Objection is made to the refusal of a stock instruction that if the jury believed “from a preponderance of the evidence that the plaintiff was injured as a result of an accident which occurred without the fault either of the plaintiff or of the defendant, or either of them, then you are instructed the plaintiff cannot recover and you should find the defendant not guilty.” We agree with the statement of the Third Division of this court in Rzeszewski v. Barth, 324 Ill. App. 345, 356, that the giving of this instruction should be discouraged. It is only when there is evidence tending to show that plaintiff was injured through accident alone, not coupled with negligence, that the giving of such instruction is permissible. Streeter v. Humrichouse, 357 Ill. 234, 244. When proper, it merely tells the jury what should be known to the man on the street.
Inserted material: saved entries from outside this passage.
-- ==== Sys2Proof/Machine/TwinState.lean ====
section
/-!
DEFINITION. Twin operation: roles and pins, heartbeat bodies, manifests, the copy that replication sends, compare
records, local evidence and the suspect policy (R412 to R440). The bodies of MANIFEST, SUSPECT, REPLICA and STEP
messages are the model's own: the spec gives what they carry and no layout (notes/assumptions/25.md).
-/
namespace Sys2Proof.Machine

/-- Level last driven on TWIN_OK; when the SEEKING state was entered; slot of the last heartbeat sent (plus one);
HB_SEQ sent and received, and whether one was received; runs of skewed slots, of role disagreements and agreements, of
missing slots, and of ROLE_IN high; start of the dual-active interval (plus one); partner's PAIR, SWITCHING and MINOR;
MSG_SEQ of the newest manifest; a refusal of the pairing; the Alley seen DOWN. -/
def Twin.okOut : Field := ⟨312, 1, false, 0⟩
def Twin.seekAt : Field := ⟨313, 0, false, 0⟩
def Twin.hbSlot : Field := ⟨314, 0, false, 0⟩
def Twin.hbTx : Field := ⟨315, 16, false, 0⟩
def Twin.hbRx : Field := ⟨316, 16, false, 0⟩
def Twin.hbAny : Field := ⟨317, 1, false, 0⟩
def Twin.skewRun : Field := ⟨318, 0, false, 0⟩
def Twin.disRun : Field := ⟨319, 0, false, 0⟩
def Twin.agreeRun : Field := ⟨320, 0, false, 0⟩
def Twin.missRun : Field := ⟨321, 0, false, 0⟩
def Twin.highRun : Field := ⟨322, 0, false, 0⟩
def Twin.dualAt : Field := ⟨323, 0, false, 0⟩
def Twin.pPair : Field := ⟨324, 3, false, 0⟩
def Twin.pSwitching : Field := ⟨325, 1, false, 0⟩
def Twin.manSeq : Field := ⟨326, 32, false, 0⟩
def Twin.refused : Field := ⟨327, 1, false, 0⟩
def Twin.wasDown : Field := ⟨328, 1, false, 0⟩
/-- ROLE_FAULT as it stood when the heartbeat was lost (R432). -/
def Twin.faultAtLoss : Field := ⟨329, 1, false, 0⟩
/-- End of TAKEOVER_HOLD (`clk`, plus one). -/
def Twin.holdEnd : Field := ⟨330, 0, false, 0⟩
/-- Replication on the ACTIVE device: 0 none, 1 waits for a curfew of TWIN_PLAN, 2 copy sent, 3 STEP sent; when it began
(plus one); the step tick named (plus one); when the last step was taken (plus one); the whole copy has been loaded. -/
def Twin.repl : Field := ⟨331, 2, false, 0⟩
def Twin.replAt : Field := ⟨332, 0, false, 0⟩
def Twin.stepDue : Field := ⟨333, 0, false, 0⟩
def Twin.stepAt : Field := ⟨334, 0, false, 0⟩
def Twin.loaded : Field := ⟨335, 1, false, 0⟩
/-- Twin protocol version of the running image and the range it serves (Table 19.4, R440). -/
def Boot.twMajor : Field := ⟨320, 4, false, 0⟩
def Boot.twMinor : Field := ⟨321, 4, false, 0⟩
def Boot.twMin : Field := ⟨322, 4, false, 0⟩
def Boot.twMax : Field := ⟨323, 4, false, 0⟩
/-- Of a plan: the last tick a manifest was applied for, plus one. -/
def Plan.manTick : Field := ⟨310, 0, true, 0⟩
/-- Of a Cell or slot: compare applies (Table 15.7); second of the last COMPARE, plus one; frame offset a FOLLOW Cell adopted
(R425); lines compared and mismatched of its frame. -/
def Cmp.on : Field := ⟨350, 1, false, 0⟩
def Cmp.sec : Field := ⟨351, 0, false, 0⟩
def Cmp.shift : Field := ⟨352, 0, true, 0⟩
def Cmp.bad : Field := ⟨353, 0, false, 0⟩
def Cmp.good : Field := ⟨354, 0, false, 0⟩

abbrev roleSolo : Int := 0
abbrev roleActive : Int := 1
abbrev roleStandby : Int := 2
abbrev prNone : Int := 0
abbrev prSeeking : Int := 1
abbrev prReplicating : Int := 2
abbrev prInStep : Int := 3
abbrev prPartnerLost : Int := 4
abbrev prAlleyDown : Int := 5
abbrev prTwinLost : Int := 6

def State.tw (s : State) (f : Field) : Int := s.rd U.twin f
def State.twN (s : State) (f : Field) : Nat := s.rn U.twin f
def State.twSet (s : State) (f : Field) (v : Int) : State := s.wr U.twin f v

/-! ### Roles and pins (R412, R413) -/

/-- TWIN_OK is high while IN_STEP, with neither device suspect and no slot missing (R413, R429, Table 15.12). -/
def State.twinOk (s : State) : Bool :=
  s.tw Twin.PAIR == prInStep && !s.rb U.twin Twin.SUSPECT_SELF && !s.rb U.twin Twin.SUSPECT_PARTNER && !s.rb U.twin Twin.DECIDE &&
    s.twN Twin.missRun == 0
/-- TWIN_OK follows. -/
def State.showOk (s : State) : State :=
  let v := if s.twinOk then 1 else 0
  if s.tw Twin.okOut = v then s else (s.twSet Twin.okOut v).emit (.pin pinTwinOk v.toNat)
/-- The role changes: ROLE_OUT is low in STANDBY only (Table 15.1). -/
def State.setRole (s : State) (r : Int) : State :=
  if s.tw Twin.ROLE = r then s
  else
    let s1 := s.twSet Twin.ROLE r
    if (s.tw Twin.ROLE = roleStandby) = (r = roleStandby) then s1 else s1.emit (.pin pinRoleOut (if r = roleStandby then 0 else 1))
/-- The pair state changes. A pair that leaves IN_STEP or begins again holds no copy and no records. -/
def State.setPair (s : State) (p : Int) : State :=
  if s.tw Twin.PAIR = p then s
  else
    let s1 := { s with shadow := none }.wrs U.twin [(Twin.PAIR, p), (Twin.repl, 0), (Twin.replAt, 0), (Twin.stepDue, 0), (Twin.loaded, 0)]
    (((s1.setBuf U.twin 50 []).setBuf U.twin 51 []).setBuf U.twin 52 []).showOk
/-- Replication starts (again): the ACTIVE device waits for a curfew of TWIN_PLAN (R436, R437). -/
def State.replicate (s : State) : State :=
  let s1 := (s.setPair prReplicating).wrs U.twin [(Twin.repl, if s.tw Twin.ROLE = roleActive then 1 else 0), (Twin.replAt, s.clk + 1), (Twin.stepDue, 0),
    (Twin.loaded, 0)]
  { s1 with shadow := none }
/-- A staged `twinswitch` waits for its tick (Table 15.3). -/
def State.switching (s : State) : Bool :=
  s.staged.any fun e => match e.eff with
    | .cfg 0xF1 _ _ _ => true
    | _ => false

/-- The two devices exchange roles at the tick of a `twinswitch` (R435). -/
def State.commitTwinswitch (s : State) : State :=
  let r := s.tw Twin.ROLE
  if r = roleActive then (s.setRole roleStandby).wrs U.twin [(Twin.highRun, 0), (Twin.dualAt, 0)]
  else if r = roleStandby then (s.setRole roleActive).wrs U.twin [(Twin.highRun, 0), (Twin.dualAt, 0)] else s

/-! ### Suspects (R428 to R430) -/

/-- Stage a switchover for the first tick of TWIN_PLAN whose curfew lies at least 200 us ahead (R430). -/
def State.autoYield (s : State) : State :=
  let p := s.twN Twin.TWIN_PLAN
  if !s.planOn p || s.switching then s
  else
    let n := (s.firstTickFrom p ((s.now : Int) + curfewLead + 200 * Config.us)).toNat
    { s with
      nextId := s.nextId + 1
      staged := s.staged ++ [⟨s.nextId, s.nextId, 0, none, false, p, p, n, n, false, false, false, 0, [⟨U.twin, 0⟩], [], .cfg 0xF1 0 0 []⟩] }
/-- A device is marked suspect, or cleared (R429, R430, R442). -/
def State.markSuspect (s : State) (partner set : Bool) : State :=
  let f := if partner then Twin.SUSPECT_PARTNER else Twin.SUSPECT_SELF
  let s1 := s.twSet f (if set then 1 else 0)
  let activeIs := if partner then roleStandby else roleActive
  let other := if partner then Twin.SUSPECT_SELF else Twin.SUSPECT_PARTNER
  let s2 := if set && s.rb U.twin Twin.AUTO_YIELD && s.tw Twin.ROLE == activeIs && !s.rb U.twin other && s.tw Twin.PAIR == prInStep then s1.autoYield else s1
  s2.showOk

/-- Lanes, Kerbs, tributaries and units on the path of a source seat (R428); `fuel` bounds chains through the Granary, the Plaza
and return seats. -/
def State.srcPath (s : State) : Nat → Nat → List Nat
  | 0, _ => []
  | fuel + 1, src =>
    if src < 1152 then
      let l := s.rn (U.trib src) Trib.LANE
      [U.kerb src, U.trib src] ++ (if l < 288 then [U.lane l] else [])
    else if src < 2304 then
      U.kerb src :: (match s.rxOfSeat src with
        | some c => [U.rx c]
        | none => [])
    else if src < 2432 then
      let sl := src - 2304
      (U.gran sl :: (List.range 8).map fun j => U.sub sl j) ++ ((List.range 8).map fun j => s.srcPath fuel (s.cellN src (Cell.msSource j))).flatten
    else if src < 2448 then
      let h := src - 2432
      let ws := ((List.range 64).filterMap fun l => let d := s.activeDesc h l; if d.ty = tyTile then some d.scaler else none).eraseDups
      (U.head h :: ((List.range 64).map fun l => U.layer h l) ++ ws.map U.scaler) ++ (ws.map fun w => s.srcPath fuel (s.cellN (2432 + w) Cell.SOURCE)).flatten
    else if src < 2496 then [U.sign (src - 2448)]
    else if src < 2688 then
      let m := s.rn (U.ret (src - 2496)) Ret.MIRROR
      U.ret (src - 2496) :: (if m < 2688 then U.cell m :: s.srcPath fuel (s.cellN m Cell.SOURCE) else [])
    else []
/-- Units on the path of a destination seat, or of an output slot. -/
def State.itemPath (s : State) (kind item : Nat) : List Nat :=
  if kind = 0 then
    (U.cell item :: U.emb item :: (if item < 1152 then [U.trib item] else [])) ++ s.srcPath 6 (s.cellN item Cell.SOURCE)
  else
    let as := (s.sheaf.filter fun e => e.1.unit == item && entActive e.2.toNat).map fun e => entAch e.2.toNat
    let seats := (s.feeds.filter fun f => as.any fun a => decide (f.first ≤ a) && decide (a < f.first + f.count * (1 + f.rate))).map (·.unit)
    [U.slot item, U.mix] ++ seats ++ (seats.map fun u => if U.classOf u = 0x23 then s.srcPath 1 (u - 0x7100) else []).flatten

/-- Local fault evidence of an item over the window of R428, as a mask by kind. -/
def State.evidenceMask (s : State) (kind item at_ : Nat) : Nat :=
  let path := s.itemPath kind item
  let rec go : List Int → Nat → Nat
    | k :: u :: t :: l, m =>
      let inWin := decide ((at_ : Int) - 10 * Config.ms ≤ t) && decide (t ≤ at_ + Config.ms)
      go l (if inWin && path.contains u.toNat then setBit m k.toNat else m)
    | _, m => m
  go (s.buf U.twin 40) 0

/-- Both devices' evidence is known: the log entry, and the marking (R428, R429, Table 15.11). A line that both concealed is
evidence of neither. -/
def State.conclude (s : State) (head key selfMask partnerMask crcs : Nat) : State :=
  if s.rb U.twin Twin.SUSPECT_SELF || s.rb U.twin Twin.SUSPECT_PARTNER then s
  else
    let both := bitAt selfMask 2 && bitAt partnerMask 2
    let a := if both then clearBit selfMask 2 else selfMask
    let b := if both then clearBit partnerMask 2 else partnerMask
    let outcome := if a ≠ 0 ∧ b = 0 then 0 else if a = 0 ∧ b ≠ 0 then 1 else 2
    let i := s.twN Twin.LOG_NEXT
    let w0 : Word := BitVec.ofNat 64 (head % 2 ^ 29 + selfMask * 2 ^ 29 + partnerMask * 2 ^ 34 + outcome * 2 ^ 39)
    let s1 := { s with compareLog := Tbl.set ⟨i, 2⟩ 0 (BitVec.ofNat 64 crcs) (Tbl.set ⟨i, 1⟩ 0 (BitVec.ofNat 64 key) (Tbl.set ⟨i, 0⟩ 0 w0 s.compareLog)) }
    let s2 := s1.wrs U.twin [(Twin.LOG_NEXT, i + 1), (Twin.LOG_COUNT, s.tw Twin.LOG_COUNT + 1)]
    if outcome = 0 then (s2.markSuspect false true).post U.twin 0x0908 0
    else if outcome = 1 then (s2.markSuspect true true).post U.twin 0x0908 0
    else (s2.twSet Twin.DECIDE 1).showOk

/-! ### Compare (R425 to R427) -/

/-- A compare record: kind (0 line, 1 block), item, FRAME or BLOCK, line, CRC, and when it was made (`clk`). -/
structure CmpRec where
  kind : Nat
  item : Nat
  key : Nat
  line : Nat
  crc : Nat
  at_ : Nat
deriving DecidableEq, Repr

def cmpRecs : List Int → List CmpRec
  | a :: b :: c :: d :: e :: f :: t => ⟨a.toNat, b.toNat, c.toNat, d.toNat, e.toNat, f.toNat⟩ :: cmpRecs t
  | _ => []
def cmpInts (l : List CmpRec) : List Int := l.flatMap fun r => [(r.kind : Int), (r.item : Int), (r.key : Int), (r.line : Int), (r.crc : Int), (r.at_ : Int)]
def CmpRec.same (a b : CmpRec) : Bool := a.kind == b.kind && a.item == b.item && a.key == b.key && a.line == b.line
/-- Unit or element that an item is. -/
def cmpUnit (kind item : Nat) : Nat := if kind = 0 then U.cell item else U.slot item
/-- Compare is switched on for this kind, the pair is IN_STEP, and the item has reached its point of Table 15.7. -/
def State.compares (s : State) (kind item : Nat) : Bool :=
  s.tw Twin.PAIR == prInStep && bitAt (s.twN Twin.COMPARE) kind && s.rb (cmpUnit kind item) Cmp.on

/-- Two records of one line or block (R426). -/
def State.compareRecs (s : State) (own other : CmpRec) : State :=
  let u := cmpUnit own.kind own.item
  if own.crc = other.crc then
    (s.count U.twin (if own.kind = 0 then Ctr.Twin.LINES_COMPARED else Ctr.Twin.BLOCKS_COMPARED)).wr u Cmp.good (s.rd u Cmp.good + 1)
  else
    let s1 := (s.count U.twin (if own.kind = 0 then Ctr.Twin.LINE_MISMATCHES else Ctr.Twin.BLOCK_MISMATCHES)).wr u Cmp.bad (s.rd u Cmp.bad + 1)
    if s.rb U.twin Twin.SUSPECT_SELF || s.rb U.twin Twin.SUSPECT_PARTNER || s.rn u Cmp.sec == s.nowS + 1 then s1
    else
      let follow : Nat := if own.kind = 0 ∧ s.cellTimed own.item = false then 1 else 0
      let head : Nat := own.kind + own.item % 65536 * 2 + own.line % 2048 * 2 ^ 17 + follow * 2 ^ 28
      let s2 := (s1.wr u Cmp.sec (s.nowS + 1)).post (bankOf u) 0x0907 (own.line % 65536)
      s2.setBuf U.twin 52 (s2.buf U.twin 52 ++ [(head : Int), (own.key : Int), (own.crc : Int), (other.crc : Int), (s.clk : Int)])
Moreover, in practically every case, as here, the jury is instructed that it *650should find defendant not guilty unless the plaintiff proves by the preponderance of the evidence, among other things, that the- defendant was guilty of negligence proximately and directly causing the injuries complained of.

Objection is also made to the refusal of an instruction tendered by defendant, stating in substance that if the jury found that plaintiff’s husband operated his automobile nearer to defendant’s automobile ‘1 than was reasonable and proper, having due regard to the speed of both vehicles and the traffic conditions upon the highway,” and that the proximate cause of the collision and the resulting injuries to plaintiff were due to such action, the jury should find the defendant not guilty. Defendant’s contention is that an emergency justified the sudden stopping of her car, and that the proximate cause of the collision was the negligence of plaintiff’s husband in driving his car too near to defendant’s car. There was evidence tending to support defendant’s theory. The instruction correctly stated the law, and as the case is close on the evidence it was reversible error to refuse, the instruction.

The judgment is reversed and the cause remanded.

Reversed and remanded.

Matchett, P. J., and O’Connor, J., concur.